The immunotherapy, pembrolizumab, is now available on the NHS for people with non-small cell lung cancer (NSCLC), after the National Institute of Health and Care Excellence (NICE) approved the drug for general commissioning.
The new drug could help up to 1,800 people every year
Previously available via the Cancer Drug Fund (CDF), this decision means pembrolizumab, will now be available as a first line treatment for patients whose tumours express, at least, 50% PDL1.
PDL1 is a biomarker commonly used to predict a person’s response to immune checkpoint inhibitors, like pembrolizumab.
The decision means the immunotherapy is the first drug to break the new budget threshold. The controversial policy allows NHS England to restrict or delay medicines that cost more than £20million per year, even if it is deemed cost-effective.
Pembrolizumab costs £84,000 per patient at full price. However, officials believe the prospect of such delays has help persuaded the drugmaker, MSD, to agree to a confidential discount to bring it below the threshold.
About 1,800 patients a year will now be eligible.
This really feels like the start of something new for us and for lung cancer patients. Up till now, funding for lung cancer has simply not been proportionate to the impact of this disease. This decision is a long time coming.Paula Chadwick, chief executive of Roy Castle Lung Cancer Foundation
Roy Castle Lung Cancer Foundation, the only UK charity dedicated solely to lung cancer, is delighted by the news:
“This really feels like the start of something new for us and for lung cancer patients,” said Paula Chadwick, chief executive of the Foundation who has always campaigned as the ‘voice’ of patients for treatments and funding.
Lung cancer kills over 35,000 people in the UK every year, and, up till now, funding for treatments, for patient care, for early detection, for prevention and for research has simply not been proportionate to the impact of this disease.
We have seen breakthrough moments for other cancers – that’s where the interest has often been – but not so much for lung cancer.
Pembrolizumab can offer patients an extra choice, a fresh option – and may extend their lives, giving them more time, and better quality of life, to spend with their families and their loved ones. How can you even put a price on that?
In the words of Becky Crossley, one of the patients we work with closely, and who has supported our campaigns, ‘Lung cancer can kill quickly. My husband and children face losing me within months. We want years.’
That’s the kind of fresh hope that pembrolizumab and the other new treatments coming into use now offer people living with lung cancer. Instead of it being a death sentence, now there’s new hope”.
How does pembrolizumab work?
Pembrolizumab is an immunotherapy, a new class of medicines that boost the body’s own natural defences against cancer.
The drug has been one of the focuses of this year’s American Society of Clinical Oncology’s (ASCO) Annual meeting in Chicago where the results of a large, randomised phase III trial showed the immunotherapy is a more effective initial treatment than chemotherapy for the majority of NSCLC patients.
Patients first treated with pembrolizumab lived, on average, 4-8 months longer than those who received chemotherapy.
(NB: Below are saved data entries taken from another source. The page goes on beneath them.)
-- ==== Sys2Proof/Tests/Slice0.lean ====
section
/-!
SUPPORT. Tests and witnesses. The words of the decode tests are written out from the spec's encodings
(30_encoding.md), field by
field; the words and results of the step tests are those of 95_test_vectors.md section 2, which its author computed
from the
rules. The witnesses meet the hypotheses of the obligations.
-/

namespace Sys2Proof.Tests

open Sys2Proof Sys2Proof.Machine

/-! ### Small states -/

/-- A reset state with some registers and the flags NZCV. -/
def st (regs : List (RegIdx × Word)) (nzcv : BitVec 4) : State :=
  (regs.foldl (fun s p => s.setX p.1 p.2) State.reset).setFlags (PState.ofNzcv nzcv)

/-- The same with the bytes `88 77 66 55 44 33 22 11` at 0x108 (95_test_vectors.md section 2.7). -/
def stMem (regs : List (RegIdx × Word)) : State :=
  (st regs 0).setMem (Memory.store64 [] 0x108 0x1122334455667788#64)

/-- One step of a state on a word placed where it fetches. -/
def run (w : Nat) (s : State) : Host.Outcome State Fault Refusal :=
  step (s.withFetchWord 32 w)

/-- The next state's register, pc and NZCV are these. -/
def ends (o : Host.Outcome State Fault Refusal) (rd : RegIdx) (v pc : Word) (nzcv : BitVec 4) : Bool :=
  match o with
  | .next t => t.x rd == v && t.pc == pc && t.flags == PState.ofNzcv nzcv
  | _ => false

/-- The next state's memory holds these bytes at an address, and the register this value. -/
def stores (o : Host.Outcome State Fault Refusal) (a : Nat) (bytes : List Byte) (r : RegIdx) (v : Word) : Bool :=
  match o with
  | .next t => (List.range bytes.length).map (fun k => Memory.read t.mem (a + k)) == bytes && t.x r == v && t.pc == 4
  | _ => false

/-- The next state's run status. -/
def statusOf (o : Host.Outcome State Fault Refusal) : Option RunStatus :=
  match o with
  | .next t => some t.status
  | _ => none

/-- The number of draws the next state has counted. -/
def drawsOf (o : Host.Outcome State Fault Refusal) : Option Nat :=
  match o with
  | .next t => some t.draws
  | _ => none

/-- The step stops with this error. -/
def faults (o : Host.Outcome State Fault Refusal) (e : Fault) : Bool :=
  match o with
  | .fault e' => e' == e
  | _ => false

/-- A reset state with `FETCH_ALIGN_FAULT` set, at a pc. -/
def alignSt (pc : Word) : State :=
  (State.resetWith { resetNzcv := 0, vFlagMode := .textbook, fetchAlignFault := true }).setPc pc

/-- The run status of the core a host operation leaves. -/
def statusAfter {α : Type} (r : HostResult α) : RunStatus :=
  match r with
  | .done _ s => s.status
  | .raised _ s => s.status

/-! ### WellFormed: an ill-formed term for its one check (R141) -/

theorem test_halt_spelling_is_refused : (Instr.andReg .w64 .lsl 0 0 0 0).wellFormed = false := by decide
theorem test_narrow_spelling_is_wellFormed : (Instr.andReg .w32 .lsl 0 0 0 0).wellFormed = true := by decide

/-! ### Decoding, one word for each constructor, its fields written out (R104 to R118, R127 to R132) -/

theorem test_decode_addImm :
    decodeWord 0b0_00_100010_0_000000000001_00001_00000#32 = .ok (.addImm .w32 false 1 1 0) := by decide
theorem test_decode_addsImm :
    decodeWord 0b1_01_100010_0_000000000001_00001_11111#32 = .ok (.addsImm .w64 false 1 1 31) := by decide
theorem test_decode_subImm :
    decodeWord 0b1_10_100010_1_000000000001_00001_00000#32 = .ok (.subImm .w64 true 1 1 0) := by decide
theorem test_decode_subsImm :
    decodeWord 0b1_11_100010_0_000000000101_00001_00010#32 = .ok (.subsImm .w64 false 5 1 2) := by decide
theorem test_decode_movn : decodeWord 0b0_00_100101_11_0000000000000001_00000#32 = .ok (.movn .w32 3 1 0) := by decide
theorem test_decode_movz :
    decodeWord 0b1_10_100101_11_1011111011101111_00010#32 = .ok (.movz .w64 3 0xBEEF 2) := by decide
theorem test_decode_movk :
    decodeWord 0b1_11_100101_01_1010101111001101_00000#32 = .ok (.movk .w64 1 0xABCD 0) := by decide
theorem test_decode_addReg :
    decodeWord 0b1_00_01011_11_0_00010_001000_00001_00000#32 = .ok (.addReg .w64 .ror 2 8 1 0) := by decide
theorem test_decode_addsReg :
    decodeWord 0b0_01_01011_10_0_00010_011111_00001_00000#32 = .ok (.addsReg .w32 .asr 2 31 1 0) := by decide
theorem test_decode_subReg :
    decodeWord 0b1_10_01011_01_0_00010_000010_00001_00000#32 = .ok (.subReg .w64 .lsr 2 2 1 0) := by decide
theorem test_decode_subsReg :
    decodeWord 0b0_11_01011_00_0_00001_000000_00000_11111#32 = .ok (.subsReg .w32 .lsl 1 0 0 31) := by decide
theorem test_decode_andReg :
    decodeWord 0b1_00_01010_00_0_00010_000000_00001_00000#32 = .ok (.andReg .w64 .lsl 2 0 1 0) := by decide
theorem test_decode_bicReg :
    decodeWord 0b1_00_01010_00_1_00010_000000_00001_00000#32 = .ok (.bicReg .w64 .lsl 2 0 1 0) := by decide
theorem test_decode_orrReg :
    decodeWord 0b1_01_01010_00_0_00010_001000_00001_00000#32 = .ok (.orrReg .w64 .lsl 2 8 1 0) := by decide
theorem test_decode_ornReg :
    decodeWord 0b1_01_01010_00_1_00001_000000_11111_00000#32 = .ok (.ornReg .w64 .lsl 1 0 31 0) := by decide
theorem test_decode_eorReg :
    decodeWord 0b0_10_01010_11_0_00010_000100_00001_00000#32 = .ok (.eorReg .w32 .ror 2 4 1 0) := by decide
theorem test_decode_eonReg :
    decodeWord 0b1_10_01010_00_1_00010_000000_00001_00000#32 = .ok (.eonReg .w64 .lsl 2 0 1 0) := by decide
theorem test_decode_andsReg :
    decodeWord 0b0_11_01010_00_0_00010_000000_00001_00000#32 = .ok (.andsReg .w32 .lsl 2 0 1 0) := by decide
theorem test_decode_bicsReg :
    decodeWord 0b1_11_01010_01_1_00010_000001_00001_00000#32 = .ok (.bicsReg .w64 .lsr 2 1 1 0) := by decide
theorem test_decode_madd :
    decodeWord 0b1_0011011000_00010_0_00011_00001_00000#32 = .ok (.madd .w64 2 3 1 0) := by decide
theorem test_decode_msub :
    decodeWord 0b0_0011011000_00010_1_00011_00001_00000#32 = .ok (.msub .w32 2 3 1 0) := by decide
theorem test_decode_ldrImm :
    decodeWord 0b1_1_1110010_1_000000000001_00001_00000#32 = .ok (.ldrImm .w64 1 1 0) := by decide
theorem test_decode_strImm :
    decodeWord 0b1_0_1110010_0_000000000000_00001_00010#32 = .ok (.strImm .w32 0 1 2) := by decide
theorem test_decode_ldrReg :
    decodeWord 0b1_1_1110000_1_1_00010_011010_00001_00000#32 = .ok (.ldrReg .w64 2 1 0) := by decide
theorem test_decode_strReg :
    decodeWord 0b1_0_1110000_0_1_00010_011010_00001_00000#32 = .ok (.strReg .w32 2 1 0) := by decide
theorem test_decode_ldrPre :
    decodeWord 0b1_0_1110000_1_0_111111000_11_00001_00000#32 = .ok (.ldrPre .w32 0x1F8 1 0) := by decide
theorem test_decode_strPre :
    decodeWord 0b1_1_1110000_0_0_000001000_11_00001_00000#32 = .ok (.strPre .w64 8 1 0) := by decide
theorem test_decode_ldrPost :
    decodeWord 0b1_1_1110000_1_0_111111000_01_00001_00000#32 = .ok (.ldrPost .w64 0x1F8 1 0) := by decide
theorem test_decode_strPost :
    decodeWord 0b1_0_1110000_0_0_000000100_01_00001_00010#32 = .ok (.strPost .w32 4 1 2) := by decide
theorem test_decode_ldrLit :
    decodeWord 0b0_1_011000_0000000000000000010_00000#32 = .ok (.ldrLit .w64 2 0) := by decide
theorem test_decode_b : decodeWord 0b000101_11111111111111111111111110#32 = .ok (.b 0x3FFFFFE) := by decide
theorem test_decode_bEq : decodeWord 0b01010100_1111111111111111110_0_0000#32 = .ok (.bEq 0x7FFFE) := by decide
theorem test_decode_bNe : decodeWord 0b01010100_1111111111111111110_0_0001#32 = .ok (.bNe 0x7FFFE) := by decide
theorem test_decode_bGe : decodeWord 0b01010100_0000000000000000010_0_1010#32 = .ok (.bGe 2) := by decide
theorem test_decode_bLt : decodeWord 0b01010100_0000000000000000010_0_1011#32 = .ok (.bLt 2) := by decide
theorem test_decode_bGt : decodeWord 0b01010100_0000000000000000010_0_1100#32 = .ok (.bGt 2) := by decide
theorem test_decode_bLe : decodeWord 0b01010100_0000000000000000010_0_1101#32 = .ok (.bLe 2) := by decide
theorem test_decode_bAl : decodeWord 0b01010100_0000000000000000010_0_1110#32 = .ok (.bAl 2) := by decide
theorem test_decode_br : decodeWord 0b1101011_0000_11111_000000_00011_00000#32 = .ok (.br 3) := by decide
theorem test_decode_halt : decodeWord 0b1_00_01010_00_0_00000_000000_00000_00000#32 = .ok (.halt) := by decide


/-- The words of 95_test_vectors.md section 2.9, `ImmWide opc = 01` and RegMultiply with `w[30:29] = 01`: all
rejected. -/
theorem test_decode_rejects :
    [0x00000000#32, 0xD503201F#32, 0x54000003#32, 0x5400000F#32, 0x54000010#32, 0xD63F0060#32, 0xD65F03C0#32,
    0x94000002#32,
      0xB8400820#32, 0x9AC20820#32, 0x38400C20#32, 0xB2800020#32, 0xBB020C20#32].all
      (fun w => (decodeWord w).toOption == none) = true := by decide

/-- Bytes are read least significant first, and the bytes after the instruction are left (R63, R100). -/
theorem test_decodeBytes : decodeBytes [0x20#8, 0x04#8, 0x00#8, 0x91#8, 0xFF#8] =
    .ok (.addImm .w64 false 1 1 0, [0xFF#8]) := by decide
theorem test_decodeBytes_truncated : decodeBytes [0x20#8, 0x04#8, 0x00#8] = .error .truncated := by decide
theorem test_decodeTableWord : decodeTableWord 32 0xD28000A0 = some (.movz .w64 0 5 0) := by decide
They also had a better quality of life, with severe side effects occurring in fewer patients receiving the immunotherapy than chemotherapy (18% vs. 41%).
We all know how gruelling chemotherapy can be on a patient so that there is now a new treatment option which minimising the side effects and lengthens life is fantastic news for hundreds of patients and their families.
The study’s lead author and medical oncologist at the Sylvester Comprehensive Cancer Center at the University of Miami, Gilberto Lopes MD MBA, explains:
“A large number of patients with lung cancer now have a new treatment option with better efficacy and fewer side effects than standard chemotherapy.
“Our study shows that pembrolizumab provides more benefit than chemotherapy for two thirds of all people with the most common type of lung cancer.”
About the study
According to the authors, this study is the largest clinical trial of pembrolizumab as a standalone therapy.
The study involved 1,274 people with locally advanced or metastatic NSCLC who were randomly assigned chemotherapy (paclitaxel plus carboplatin or pemetrexed plus carboplatin) or pembrolizumab.
Researchers also explored the treatment benefits based on PDL1 expression. It found that patients with higher PDL1 expression lived, on average, for longer:
PDL1 50% or more: 20 months with pembrolizumab vs. 12.2 months with chemotherapy PDL1 20% or more: 17.7 months with pembrolizumab vs. 13 months with chemotherapy PDL1 1% or more: 16.7 months with pembrolizumab vs. 12.1 months with chemotherapy.
Paula Chadwick continues:
“The latest research coming out of the ASCO conference suggests that pembrolizumab not only gives people with lung cancer more time with their families but quality time.
“We all know how gruelling chemotherapy can be on a patient so that there is now a new treatment option which minimising the side effects and lengthens life is fantastic news for hundreds of patients and their families.”